A reminder about boxing and unboxing in C#

Here is a quick reminder about boxing and unboxing in C#. MSDN documentation contains this concise description of boxing and unboxing:

“Boxing is the process of converting a value type to the type object or to any interface type implemented by this value type. When the CLR boxes a value type, it wraps the value inside a System.Object and stores it on the managed heap. Unboxing extracts the value type from the object. In the following example, the integer variable i is boxed and assigned to object o.” *

All primitive types (byte, char, int, long, etc.) and structures are value-based types derived from System.ValueType. Because value types are stored on the Stack they can be created and accessed more efficiently than reference types. Reference types are stored on the Heap and must be accessed using references.
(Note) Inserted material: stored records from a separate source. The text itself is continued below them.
/-- A reading of a point (0 to 15 an input, 16 the die) meets its limits in whole °C. -/
def thermLimits (m : Module) (i : Nat) (warn hot t : Int) : Module :=
  let w := bit (m.reg pgTherm THERM_WARN_MAP) i
  let h := bit (m.reg pgTherm THERM_HOT_MAP) i
  let (w', a, b) := limStep w (nth 0 m.th.warnUp i) (nth 0 m.th.warnDn i) (warn * 10) t
  let (h', c, d) := limStep h (nth 0 m.th.hotUp i) (nth 0 m.th.hotDn i) (hot * 10) t
  let m := m.updTh (fun x => { x with
    warnUp := upd x.warnUp i (fun _ => a), warnDn := upd x.warnDn i (fun _ => b),
    hotUp := upd x.hotUp i (fun _ => c), hotDn := upd x.hotDn i (fun _ => d) })
  let m := m.put pgTherm ⟨THERM_WARN_MAP, i, 1⟩ (if w' then 1 else 0)
  let m := m.put pgTherm ⟨THERM_HOT_MAP, i, 1⟩ (if h' then 1 else 0)
  let m := if w' && !w then m.raise pgTherm THERM_EV_WARN else m
  if h' && !h then (m.raise pgTherm THERM_EV_HOT).latchNow pgTherm THERM_FLT_HOT else m

/-! ### Inputs (R372) -/

/-- The temperature in 0.1 °C of a diode (R371): ΔV less ΔI × R_SER, times q / (η k ln 17); `dv` in nV, η in
1/10,000, `rser` in 0.1 Ω (ΔI is 160 µA). The value of q / (k ln 17) is that of physics (PRESUMED, log
entry 147). -/
def diodeTemp (dv ideal rser : Nat) : Int :=
  let d : Nat := 10000000 * ideal
  roundDiv (((dv : Int) - 16000 * rser) * 8191772 - 5463 * d) (2 * d)

/-- What TS input `i` reads (R371, R372): a temperature, none where it is OPEN or SHORT. -/
def tsSense (m : Module) (i x : Nat) : Option Int × Bool × Bool :=
  let w := m.tblLive pgTherm 0 (4 * i + 1)
  if m.tsMode i = 1 then
    if 2450000 < x then (none, true, false)
    else if x < 500 then (none, false, true)
    else (some (Config.thermistor x (bits w 0 16) (bits w 16 16)), false, false)
  else
    let t := diodeTemp x (bits w 0 16) (bits w 16 16)
    if bits w 0 16 = 0 || 2000 < t then (none, true, false)
    else if t < -600 then (none, false, true)
    else (some t, false, false)

/-- A reading of TS input `i`. A diode beyond its range reads OPEN above it and SHORT below it (DESIGN CHOICE,
log entry 147). -/
def tsReading (m : Module) (i x : Nat) : Module :=
  let (t, opn, sht) := m.tsSense i x
  match t with
  | some t =>
    let m := (m.tsFlag i 17 false).tsFlag i 18 false
    let good := min 2 (nth 0 m.th.good i + 1)
    let m := m.updTh (fun y => { y with good := upd y.good i (fun _ => good),
                                        bad := upd y.bad i (fun _ => 0) })
    let m := if good = 2 then m.tsFlag i 16 true else m
    if !m.tsValid i then m
    else
      let m := m.setTbl pgTherm 1 (2 * i)
        (setBits (m.tbl pgTherm 1 (2 * i)) 0 16 (wrapInt 16 (satInt 16 t)))
      let m := m.tsReport i m.riseActs
      let m := m.useWords pgTherm 0 [4 * i + 2]
      let w := m.pairKey (tkey pgTherm 0 (4 * i + 2))
      m.thermLimits i (sext 8 (bits w 24 8)) (sext 8 (bits w 16 8)) t
  | none =>
    let m := (m.tsFlag i 17 opn).tsFlag i 18 sht
    let bad := nth 0 m.th.bad i + 1
    let m := m.updTh (fun y => { y with bad := upd y.bad i (fun _ => min 2 bad),
                                        good := upd y.good i (fun _ => 0) })
    if bad = 2 then
      let m := m.tsFlag i 16 false
      (m.raise pgTherm THERM_EV_INPUT_FAULT).latchNow pgTherm THERM_FLT_INPUT_FAULT
    else m

/-! ### Die (R373 to R377) -/

/-- Offset of a ring sensor in 0.01 °C, and its temperature from the last count. -/
def ringOffset (m : Module) (s : Nat) : Int := sext 16 (bits (m.tbl pgTherm 2 (2 * s + 1)) 16 16)
def ringTemp (m : Module) (s : Nat) : Int :=
  roundDiv (Config.ringCurve (nth 0 m.th.count s) * 10 + m.ringOffset s) 10
def ringIn (m : Module) (s : Nat) : Bool := bit (m.reg pgTherm THERM_RING_INC) s
def pkgTemp (m : Module) : Int := sext 16 (m.get pgTherm ⟨THERM_PKG, 0, 16⟩)

/-- The reference of a sensor (R376): the mean of its included neighbours, or the package diode. -/
def ringRef (m : Module) (s : Nat) : Int :=
  let ns := (ringNear s).filter m.ringIn
  if ns.isEmpty then m.pkgTemp else roundDiv (sumI (ns.map m.ringTemp)) ns.length

/-- Lid estimate (R374), none without a LID input. -/
def lidTemp (m : Module) : Option Int :=
  if m.flag pgTherm THERM_CFG_LID_EN && m.tsValid (m.cfg pgTherm THERM_CFG_LID) then
    some (m.tsMeas (m.cfg pgTherm THERM_CFG_LID) + lidRise m.sys.part)
  else none

/-- An included sensor differs from its reference by more than XCHK.DEV (R376). -/
def ringBeyond (m : Module) (s : Nat) : Bool :=
  let dev : Int := (m.cfg pgTherm THERM_XCHK_DEV * 10 : Nat)
  m.ringIn s && (dev < m.ringTemp s - m.ringRef s || m.ringTemp s - m.ringRef s < -dev)

/-- Ring sensors: temperatures, deviations and the sensors that deviate too far (R373, R376). -/
def ringRound (m : Module) (counts : List Nat) : Module :=
  let m := m.updTh (fun x => { x with count := counts })
  let m := (List.range 16).foldl (fun m s =>
    let t := m.ringTemp s
    m.setTbl pgTherm 2 (2 * s) (BitVec.ofNat 32
      (wrapInt 16 (satInt 16 (t - m.ringRef s)) * 65536 + wrapInt 16 (satInt 16 t)))) m
  m.updTh (fun x => { x with beyond := (List.range 16).filter m.ringBeyond })

/-- The die temperature and its source (R374): `DIE.SRC` 0 ring, 1 package diode, 2 lid estimate,
3 ring on OTP offsets. -/
def dieRound (m : Module) (otp : List Int) : Module :=
  let inc := (List.range 16).filter m.ringIn
  let hottest := inc.foldl (fun b s => match b with
    | none => some s
    | some a => if m.ringTemp a < m.ringTemp s then some s else some a) none
  let onOtp := fun s => roundDiv (Config.ringCurve (nth 0 m.th.count s) * 10 + nth 0 otp s) 10
  let (src, t, s) :=
    match m.get pgSys SYS_STATUS_PHASE = 4 && m.th.calOnce, hottest with
    | true, some s => (0, m.ringTemp s, s)
    | _, _ =>
      if m.th.pkgOk then (1, m.pkgTemp, 0)
      else match m.lidTemp with
        | some t => (2, t, 0)
        | none =>
          let s := (List.range 16).foldl (fun a b => if onOtp a < onOtp b then b else a) 0
          (3, onOtp s, s)
  let m := m.put pgTherm THERM_DIE_T_J (wrapInt 16 (satInt 16 t))
  let m := m.put pgTherm THERM_DIE_HOTTEST s
  m.put pgTherm THERM_DIE_SRC src

/-- T_J in force. -/
def tJ (m : Module) : Int := m.getI pgTherm THERM_DIE_T_J

/-- The forbidden ranges (R381). -/
def ranges (m : Module) : Module :=
  let h := decide (m.get pgTherm THERM_RANGE_MRAM_HOLD = 1)
  let u := decide (m.get pgTherm THERM_RANGE_UPD_BLOCK = 1)
  let h' := outside h (-400) 1250 m.tJ
  let u' := outside u 0 850 m.tJ
  let m := m.put pgTherm THERM_RANGE_MRAM_HOLD (if h' then 1 else 0)
  let m := m.put pgTherm THERM_RANGE_UPD_BLOCK (if u' then 1 else 0)
  let m := if h' && !h then m.raise pgTherm THERM_EV_MRAM_HOLD else m
  let m := if h && !h' then { m with rc := { m.rc with heldUpTo := m.rc.next - 1 } } else m
  if u' && !u then m.raise pgTherm THERM_EV_UPD_BLOCK else m

/-- A 1 ms temperature round (R371 to R381). -/
def thermRound (m : Module) (otp : List Int) (x : TherRound) : Module :=
  let m := m.applyPend (fun k => decide (pageOfKey k = pgTherm))
  let m := match x.pkg with
    | some t => (m.updTh (fun y => { y with pkgOk := true, pkgs := (t :: y.pkgs).take 16 })).setReg pgTherm
        THERM_PKG (BitVec.ofNat 32 (wrapInt 16 (satInt 16 t)))
    | none => m.updTh (fun y => { y with pkgOk := false, pkgs := [] })
  let ins := if m.en pgTherm then (List.range 16).filter (fun i => m.tsMode i ≠ 0) else []
  let m := (ins.zip x.ts).foldl (fun m ir => m.tsReading ir.1 ir.2) m
  let m := (m.ringRound x.ring).dieRound otp
  let m := m.usePair pgTherm THERM_DIE_LIM
  let w := m.pairKey (rkey pgTherm THERM_DIE_LIM)
  let m := m.thermLimits 16 (sext 8 (bits w 24 8)) (sext 8 (bits w 16 8)) m.tJ
  m.ranges

/-- A ring sensor has deviated for XCHK.T: it is excluded, and those that still deviate without it go on
to be judged, so that two neighbours do not exclude each other in one reading (R376). -/
def ringExclude (m : Module) (s : Nat) : Module :=
  if !m.ringIn s || !m.th.beyond.contains s then m
  else
    let m := m.setReg pgTherm THERM_RING_INC (clrBit (m.reg pgTherm THERM_RING_INC) s)
    let m := m.setTbl pgTherm 2 (2 * s + 1) (clrBit (m.tbl pgTherm 2 (2 * s + 1)) 0)
    let m := m.updTh (fun x => { x with beyond := x.beyond.filter m.ringBeyond })
    let m := m.raise pgTherm THERM_EV_EXCLUDED
    (m.fault pgTherm THERM_FLT_RING_EXCL 0 (rkey pgTherm FLT_WIN)).1

/-- The cause of RING_EXCL is gone (R377). -/
def ringBack (m : Module) : Bool :=
  let dev : Int := (m.cfg pgTherm THERM_XCHK_DEV * 10 : Nat)
  ((List.range 16).filter (fun s => !m.ringIn s)).all (fun s =>
    2 * (m.ringTemp s - m.ringRef s) ≤ dev && -dev ≤ 2 * (m.ringTemp s - m.ringRef s))

/-- A calibration starts (R375). -/
def calStart (m : Module) : Module := m.updTh (fun x => { x with cal := true })

/-- RING_EXCL has been cleared: the excluded sensors are re-admitted once they are calibrated
(R377). -/
def ringReadmit (m : Module) : Module :=
  (m.updTh (fun x => { x with readmit := (List.range 16).filter (fun s => !m.ringIn s) })).calStart

/-- A sensor's offset is set (0.01 °C). -/
def setRingOffset (m : Module) (s : Nat) (o : Int) : Module :=
  m.setTbl pgTherm 2 (2 * s + 1)
    (setBits (m.tbl pgTherm 2 (2 * s + 1)) 16 16 (wrapInt 16 (satInt 16 o)))

/-- The mean of the package diode that a calibration takes (R375): of its latest 16 consecutive readings. -/
def pkgMean (m : Module) : Option Int :=
  if m.th.pkgs.isEmpty then none else some (roundDiv (sumI m.th.pkgs) m.th.pkgs.length)

/-- A calibration ends (R375): against the mean of the package diode, the lid estimate, or the OTP
offsets. -/
def ringCal (m : Module) (otp : List Int) : Module :=
  if !m.th.cal then m
  else
    let mean := m.pkgMean
    let ref := match mean with | some t => some t | none => m.lidTemp
    let src := if mean.isSome then 0 else if m.lidTemp.isSome then 1 else 2
    let sus := match mean, m.lidTemp with
      | some t, some l => decide (100 < t - l) || decide (t - l < -100)
      | _, _ => false
    let m := (List.range 16).foldl (fun m s =>
      m.setRingOffset s (match ref with
        | some t => (t - Config.ringCurve (nth 0 m.th.count s)) * 10
        | none => nth 0 otp s)) m
    let m := m.th.readmit.foldl (fun m s =>
      let m := m.setReg pgTherm THERM_RING_INC (setBit (m.reg pgTherm THERM_RING_INC) s)
      m.setTbl pgTherm 2 (2 * s + 1) (setBit (m.tbl pgTherm 2 (2 * s + 1)) 0)) m
    let m := m.updTh (fun x => { x with cal := false, calOnce := true, readmit := [] })
    let m := m.put pgTherm THERM_CAL_STAT_SRC src
    let m := m.put pgTherm THERM_CAL_STAT_SUSPECT (if sus then 1 else 0)
    let m := m.count pgTherm THERM_CAL_STAT_COUNT 1
    let m := if sus then m.raise pgTherm THERM_EV_CAL_SUSPECT else m
    m.raise pgTherm THERM_EV_CAL_DONE

/-! ### Rate of rise (R379, R380) -/

/-- The THERM task judges the rate of an input: `now` and `was` are the means of R379 in 0.01 °C. -/
def thermRise (m : Module) (i : Nat) (now was : Int) : Module :=
  if 16 ≤ i || !m.tsValid i then m
  else
    let win := m.cfg pgTherm THERM_RR_CFG_RR_WIN
    let rate := satInt 16 (roundDiv (now - was) win)
    let m := m.setTbl pgTherm 1 (2 * i + 1)
      (setBits (m.tbl pgTherm 1 (2 * i + 1)) 0 16 (wrapInt 16 rate))
    let w3 := m.tblLive pgTherm 0 (4 * i + 3)
    let warn : Int := bits w3 0 16
    let req : Int := bits w3 16 16
    let wOn := decide (warn ≠ 0) && decide (warn ≤ rate)
    let wWas := bit (m.reg pgTherm THERM_RISE_MAP) i
    let m := m.put pgTherm ⟨THERM_RISE_MAP, i, 1⟩ (if wOn then 1 else 0)
    let m := if wOn && !wWas then m.raise pgTherm THERM_EV_RISE else m
    let rWas := bit (m.reg pgTherm THERM_RISE_MAP) (16 + i)
    let rOn := decide (req ≠ 0) && decide (req ≤ rate)
    let m :=
      if rOn then
        let m := m.updTh (fun x => { x with low := upd x.low i (fun _ => 0) })
        let m := m.put pgTherm ⟨THERM_RISE_MAP, 16 + i, 1⟩ 1
        if rWas then m else m.raise pgTherm THERM_EV_RISE_REQ
      else if rWas then
        if req ≠ 0 && req ≤ 2 * rate then m.updTh (fun x => { x with low := upd x.low i (fun _ => 0) })
        else
          let n := nth 0 m.th.low i + 1
          let m := m.updTh (fun x => { x with low := upd x.low i (fun _ => n) })
          if req = 0 || 100 * win ≤ n then m.put pgTherm ⟨THERM_RISE_MAP, 16 + i, 1⟩ 0 else m
      else m
    m.tsReport i true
An example of boxing and unboxing:

int i = 123;
object o = (object)i; // boxing
int j = (int)o; // unboxing

Why is this important?

Boxing and unboxing operations are computationally expensive in relation to other simple assignments (for example, when a value type is boxed, a new object must be allocated and constructed). If you have code which undertakes a lot of boxing operations you may run into performance issues.

Determining which methods and properties will cause boxing is possible by checking their their signatures. If a method takes an argument of type object or the argument is an interface then if you were to pass in a value type instance it will be boxed.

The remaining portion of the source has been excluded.